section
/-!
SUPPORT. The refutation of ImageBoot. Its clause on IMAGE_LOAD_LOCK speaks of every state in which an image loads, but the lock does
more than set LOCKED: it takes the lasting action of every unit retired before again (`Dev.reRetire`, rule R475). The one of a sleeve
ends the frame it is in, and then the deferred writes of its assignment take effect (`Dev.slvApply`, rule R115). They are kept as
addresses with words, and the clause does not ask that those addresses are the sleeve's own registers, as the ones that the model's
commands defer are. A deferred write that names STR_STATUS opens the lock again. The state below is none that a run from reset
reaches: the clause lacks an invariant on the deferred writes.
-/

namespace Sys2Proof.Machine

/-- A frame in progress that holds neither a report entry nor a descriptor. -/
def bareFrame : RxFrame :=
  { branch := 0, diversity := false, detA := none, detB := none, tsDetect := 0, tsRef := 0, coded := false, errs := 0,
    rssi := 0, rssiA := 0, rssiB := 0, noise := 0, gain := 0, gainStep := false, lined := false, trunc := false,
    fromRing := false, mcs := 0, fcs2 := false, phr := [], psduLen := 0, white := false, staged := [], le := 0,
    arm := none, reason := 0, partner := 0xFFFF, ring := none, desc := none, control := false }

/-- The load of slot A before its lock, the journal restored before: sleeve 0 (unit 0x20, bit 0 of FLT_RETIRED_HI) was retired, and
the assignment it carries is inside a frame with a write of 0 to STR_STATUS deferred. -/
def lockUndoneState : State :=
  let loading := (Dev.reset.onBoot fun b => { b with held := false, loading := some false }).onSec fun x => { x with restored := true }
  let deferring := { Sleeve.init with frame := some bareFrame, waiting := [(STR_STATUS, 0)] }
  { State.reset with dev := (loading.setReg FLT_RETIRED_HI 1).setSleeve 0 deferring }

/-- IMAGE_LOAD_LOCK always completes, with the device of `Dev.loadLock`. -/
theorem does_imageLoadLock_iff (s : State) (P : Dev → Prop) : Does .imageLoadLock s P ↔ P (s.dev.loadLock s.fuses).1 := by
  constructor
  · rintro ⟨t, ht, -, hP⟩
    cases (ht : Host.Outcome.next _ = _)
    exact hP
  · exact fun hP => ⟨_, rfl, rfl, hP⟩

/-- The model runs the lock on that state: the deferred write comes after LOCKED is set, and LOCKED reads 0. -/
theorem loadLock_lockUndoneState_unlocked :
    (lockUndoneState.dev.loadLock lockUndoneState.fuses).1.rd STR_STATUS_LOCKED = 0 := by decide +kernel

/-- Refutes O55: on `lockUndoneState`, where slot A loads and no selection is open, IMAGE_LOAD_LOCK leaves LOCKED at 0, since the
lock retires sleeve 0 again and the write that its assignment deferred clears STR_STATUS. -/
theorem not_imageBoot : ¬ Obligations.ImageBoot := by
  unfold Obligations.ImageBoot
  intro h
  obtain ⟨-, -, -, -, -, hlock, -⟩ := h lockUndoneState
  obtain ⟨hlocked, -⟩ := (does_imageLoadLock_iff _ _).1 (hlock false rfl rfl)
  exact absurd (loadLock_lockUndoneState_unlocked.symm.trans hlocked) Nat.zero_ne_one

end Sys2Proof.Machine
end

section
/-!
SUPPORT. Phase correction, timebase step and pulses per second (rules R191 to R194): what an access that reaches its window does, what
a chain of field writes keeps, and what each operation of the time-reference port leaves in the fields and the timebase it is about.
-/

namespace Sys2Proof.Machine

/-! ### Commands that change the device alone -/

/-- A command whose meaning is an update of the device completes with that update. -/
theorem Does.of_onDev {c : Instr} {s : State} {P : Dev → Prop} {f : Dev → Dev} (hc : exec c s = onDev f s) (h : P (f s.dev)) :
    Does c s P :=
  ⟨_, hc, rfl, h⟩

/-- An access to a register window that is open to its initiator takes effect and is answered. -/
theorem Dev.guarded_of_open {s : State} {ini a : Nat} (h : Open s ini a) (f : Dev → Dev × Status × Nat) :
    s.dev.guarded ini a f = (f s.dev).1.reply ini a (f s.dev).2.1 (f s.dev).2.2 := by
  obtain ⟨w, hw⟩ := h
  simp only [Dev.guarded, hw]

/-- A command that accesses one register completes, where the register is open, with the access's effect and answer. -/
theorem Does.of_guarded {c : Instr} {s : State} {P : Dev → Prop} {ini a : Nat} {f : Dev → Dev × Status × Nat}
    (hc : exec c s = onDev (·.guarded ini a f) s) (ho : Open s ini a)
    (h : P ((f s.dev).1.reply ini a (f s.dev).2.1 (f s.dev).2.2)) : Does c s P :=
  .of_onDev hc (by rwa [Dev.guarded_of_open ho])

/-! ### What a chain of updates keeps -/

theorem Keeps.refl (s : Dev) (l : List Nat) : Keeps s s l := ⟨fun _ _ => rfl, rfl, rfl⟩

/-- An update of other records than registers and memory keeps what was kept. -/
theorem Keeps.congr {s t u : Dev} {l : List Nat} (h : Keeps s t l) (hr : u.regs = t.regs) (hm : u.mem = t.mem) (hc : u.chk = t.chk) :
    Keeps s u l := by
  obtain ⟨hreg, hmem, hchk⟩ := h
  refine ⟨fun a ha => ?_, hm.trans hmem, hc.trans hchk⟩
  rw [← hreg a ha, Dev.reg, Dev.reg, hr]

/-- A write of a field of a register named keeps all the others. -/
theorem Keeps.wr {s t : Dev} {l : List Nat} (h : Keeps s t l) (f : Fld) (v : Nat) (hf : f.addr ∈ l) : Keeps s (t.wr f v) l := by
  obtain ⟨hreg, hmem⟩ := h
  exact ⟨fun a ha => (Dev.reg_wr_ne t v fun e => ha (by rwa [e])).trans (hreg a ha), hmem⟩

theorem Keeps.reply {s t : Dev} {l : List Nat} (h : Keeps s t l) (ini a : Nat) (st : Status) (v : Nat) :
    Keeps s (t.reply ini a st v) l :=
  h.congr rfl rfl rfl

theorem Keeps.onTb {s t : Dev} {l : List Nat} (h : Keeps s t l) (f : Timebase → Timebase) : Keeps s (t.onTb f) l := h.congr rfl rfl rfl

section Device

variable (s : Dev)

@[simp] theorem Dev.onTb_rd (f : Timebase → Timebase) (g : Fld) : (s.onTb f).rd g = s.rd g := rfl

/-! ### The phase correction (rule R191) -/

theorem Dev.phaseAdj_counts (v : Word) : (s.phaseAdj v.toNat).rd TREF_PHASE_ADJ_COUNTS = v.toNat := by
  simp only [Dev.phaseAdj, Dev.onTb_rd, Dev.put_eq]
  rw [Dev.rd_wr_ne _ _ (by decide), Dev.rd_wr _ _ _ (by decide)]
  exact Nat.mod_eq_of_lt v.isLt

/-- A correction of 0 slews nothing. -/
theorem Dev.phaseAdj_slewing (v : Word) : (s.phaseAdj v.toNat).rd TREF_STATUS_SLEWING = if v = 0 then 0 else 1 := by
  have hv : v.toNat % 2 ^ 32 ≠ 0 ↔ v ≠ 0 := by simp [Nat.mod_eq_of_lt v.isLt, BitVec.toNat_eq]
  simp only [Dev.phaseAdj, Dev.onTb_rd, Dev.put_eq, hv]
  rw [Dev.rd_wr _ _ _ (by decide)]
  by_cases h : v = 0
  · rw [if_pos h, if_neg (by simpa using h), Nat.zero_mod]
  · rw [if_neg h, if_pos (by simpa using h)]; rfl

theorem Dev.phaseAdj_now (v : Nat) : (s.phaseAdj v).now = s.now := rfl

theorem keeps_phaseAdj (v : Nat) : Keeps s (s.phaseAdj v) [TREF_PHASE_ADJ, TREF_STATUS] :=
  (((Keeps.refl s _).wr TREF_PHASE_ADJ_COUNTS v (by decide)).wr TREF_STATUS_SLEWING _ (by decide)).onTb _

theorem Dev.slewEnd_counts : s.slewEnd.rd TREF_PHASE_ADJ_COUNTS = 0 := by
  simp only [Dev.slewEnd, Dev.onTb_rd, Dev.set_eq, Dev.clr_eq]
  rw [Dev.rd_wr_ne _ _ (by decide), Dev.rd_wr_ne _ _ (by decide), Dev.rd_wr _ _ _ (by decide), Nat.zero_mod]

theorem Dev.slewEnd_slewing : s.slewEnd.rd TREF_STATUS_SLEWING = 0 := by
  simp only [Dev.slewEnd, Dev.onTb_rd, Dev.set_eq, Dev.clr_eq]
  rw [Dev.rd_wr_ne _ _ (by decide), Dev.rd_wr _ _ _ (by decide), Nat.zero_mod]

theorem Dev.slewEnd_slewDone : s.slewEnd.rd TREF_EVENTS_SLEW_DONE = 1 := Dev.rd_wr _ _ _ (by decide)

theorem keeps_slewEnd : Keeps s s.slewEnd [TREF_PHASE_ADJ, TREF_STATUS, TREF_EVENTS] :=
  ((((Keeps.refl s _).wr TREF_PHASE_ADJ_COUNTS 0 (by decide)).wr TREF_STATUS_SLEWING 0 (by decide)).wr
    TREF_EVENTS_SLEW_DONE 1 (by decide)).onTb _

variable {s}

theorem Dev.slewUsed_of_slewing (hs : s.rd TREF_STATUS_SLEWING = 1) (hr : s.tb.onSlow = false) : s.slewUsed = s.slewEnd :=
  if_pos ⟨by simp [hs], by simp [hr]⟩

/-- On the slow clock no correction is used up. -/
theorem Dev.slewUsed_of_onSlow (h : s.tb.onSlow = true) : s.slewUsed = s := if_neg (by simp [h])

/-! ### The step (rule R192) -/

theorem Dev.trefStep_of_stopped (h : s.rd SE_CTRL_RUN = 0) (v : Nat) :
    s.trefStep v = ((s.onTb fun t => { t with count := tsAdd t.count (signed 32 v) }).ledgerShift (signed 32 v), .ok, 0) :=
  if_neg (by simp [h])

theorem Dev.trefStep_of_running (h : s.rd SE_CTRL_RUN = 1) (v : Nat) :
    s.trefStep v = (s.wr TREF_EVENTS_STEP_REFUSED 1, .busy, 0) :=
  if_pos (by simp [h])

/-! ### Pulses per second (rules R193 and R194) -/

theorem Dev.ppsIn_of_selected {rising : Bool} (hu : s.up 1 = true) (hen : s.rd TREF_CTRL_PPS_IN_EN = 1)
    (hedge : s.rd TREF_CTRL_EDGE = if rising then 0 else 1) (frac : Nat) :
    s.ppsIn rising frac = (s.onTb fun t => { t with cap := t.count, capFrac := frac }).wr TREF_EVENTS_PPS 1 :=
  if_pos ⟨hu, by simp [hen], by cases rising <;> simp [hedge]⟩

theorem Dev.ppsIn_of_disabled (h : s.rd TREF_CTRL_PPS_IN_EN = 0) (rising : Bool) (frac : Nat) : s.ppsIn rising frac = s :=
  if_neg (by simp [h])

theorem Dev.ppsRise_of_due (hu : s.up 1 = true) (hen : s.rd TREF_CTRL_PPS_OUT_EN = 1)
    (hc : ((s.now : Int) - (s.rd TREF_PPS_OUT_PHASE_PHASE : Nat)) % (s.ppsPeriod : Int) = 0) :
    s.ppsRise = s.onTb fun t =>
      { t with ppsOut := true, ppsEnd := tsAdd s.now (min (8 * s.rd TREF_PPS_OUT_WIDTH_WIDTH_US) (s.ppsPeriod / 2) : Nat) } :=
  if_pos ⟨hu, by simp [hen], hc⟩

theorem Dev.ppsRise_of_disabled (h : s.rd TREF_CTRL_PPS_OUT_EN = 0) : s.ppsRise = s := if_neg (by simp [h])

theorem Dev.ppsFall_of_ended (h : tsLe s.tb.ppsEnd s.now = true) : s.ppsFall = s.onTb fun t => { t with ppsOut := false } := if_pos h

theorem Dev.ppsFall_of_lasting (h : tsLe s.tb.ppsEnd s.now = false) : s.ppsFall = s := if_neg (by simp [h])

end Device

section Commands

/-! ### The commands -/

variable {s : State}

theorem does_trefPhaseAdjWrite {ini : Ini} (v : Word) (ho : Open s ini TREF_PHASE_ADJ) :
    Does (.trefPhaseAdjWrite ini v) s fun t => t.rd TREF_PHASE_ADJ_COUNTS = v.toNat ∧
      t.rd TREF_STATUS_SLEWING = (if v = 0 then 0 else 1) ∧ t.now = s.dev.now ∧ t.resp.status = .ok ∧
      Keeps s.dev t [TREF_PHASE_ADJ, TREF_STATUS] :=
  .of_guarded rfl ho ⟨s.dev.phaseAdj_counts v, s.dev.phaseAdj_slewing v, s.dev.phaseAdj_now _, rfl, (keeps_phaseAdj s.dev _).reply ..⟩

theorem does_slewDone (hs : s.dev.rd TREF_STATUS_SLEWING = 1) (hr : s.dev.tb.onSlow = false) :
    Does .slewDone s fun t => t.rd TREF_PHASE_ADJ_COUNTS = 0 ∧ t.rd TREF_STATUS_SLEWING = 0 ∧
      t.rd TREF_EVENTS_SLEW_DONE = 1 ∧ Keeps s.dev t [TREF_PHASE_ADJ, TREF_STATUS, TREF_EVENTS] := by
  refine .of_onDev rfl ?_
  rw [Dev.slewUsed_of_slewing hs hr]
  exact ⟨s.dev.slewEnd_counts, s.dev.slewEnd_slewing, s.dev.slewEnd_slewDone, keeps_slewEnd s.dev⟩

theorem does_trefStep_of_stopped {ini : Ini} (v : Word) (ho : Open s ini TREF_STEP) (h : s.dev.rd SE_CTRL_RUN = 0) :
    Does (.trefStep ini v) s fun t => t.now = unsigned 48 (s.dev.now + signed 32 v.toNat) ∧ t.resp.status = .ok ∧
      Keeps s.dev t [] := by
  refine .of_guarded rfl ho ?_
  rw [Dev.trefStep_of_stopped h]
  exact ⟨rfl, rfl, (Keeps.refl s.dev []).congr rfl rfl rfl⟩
☆ ☆ ☆ ☆
*Exercise details:* Above are the records; print exactly the lines from the line with "end Sys2Proof.Machine" to the line with "was kept. -/", including both, and nothing else.

*Exercise result:*
end Sys2Proof.Machine
end

section
/-!
SUPPORT. Phase correction, timebase step and pulses per second (rules R191 to R194): what an access that reaches its window does, what
a chain of field writes keeps, and what each operation of the time-reference port leaves in the fields and the timebase it is about.
-/

namespace Sys2Proof.Machine

/-! ### Commands that change the device alone -/

/-- A command whose meaning is an update of the device completes with that update. -/
theorem Does.of_onDev {c : Instr} {s : State} {P : Dev → Prop} {f : Dev → Dev} (hc : exec c s = onDev f s) (h : P (f s.dev)) :
    Does c s P :=
  ⟨_, hc, rfl, h⟩

/-- An access to a register window that is open to its initiator takes effect and is answered. -/
theorem Dev.guarded_of_open {s : State} {ini a : Nat} (h : Open s ini a) (f : Dev → Dev × Status × Nat) :
    s.dev.guarded ini a f = (f s.dev).1.reply ini a (f s.dev).2.1 (f s.dev).2.2 := by
  obtain ⟨w, hw⟩ := h
  simp only [Dev.guarded, hw]

/-- A command that accesses one register completes, where the register is open, with the access's effect and answer. -/
theorem Does.of_guarded {c : Instr} {s : State} {P : Dev → Prop} {ini a : Nat} {f : Dev → Dev × Status × Nat}
    (hc : exec c s = onDev (·.guarded ini a f) s) (ho : Open s ini a)
    (h : P ((f s.dev).1.reply ini a (f s.dev).2.1 (f s.dev).2.2)) : Does c s P :=
  .of_onDev hc (by rwa [Dev.guarded_of_open ho])

/-! ### What a chain of updates keeps -/

theorem Keeps.refl (s : Dev) (l : List Nat) : Keeps s s l := ⟨fun _ _ => rfl, rfl, rfl⟩

/-- An update of other records than registers and memory keeps what was kept. -/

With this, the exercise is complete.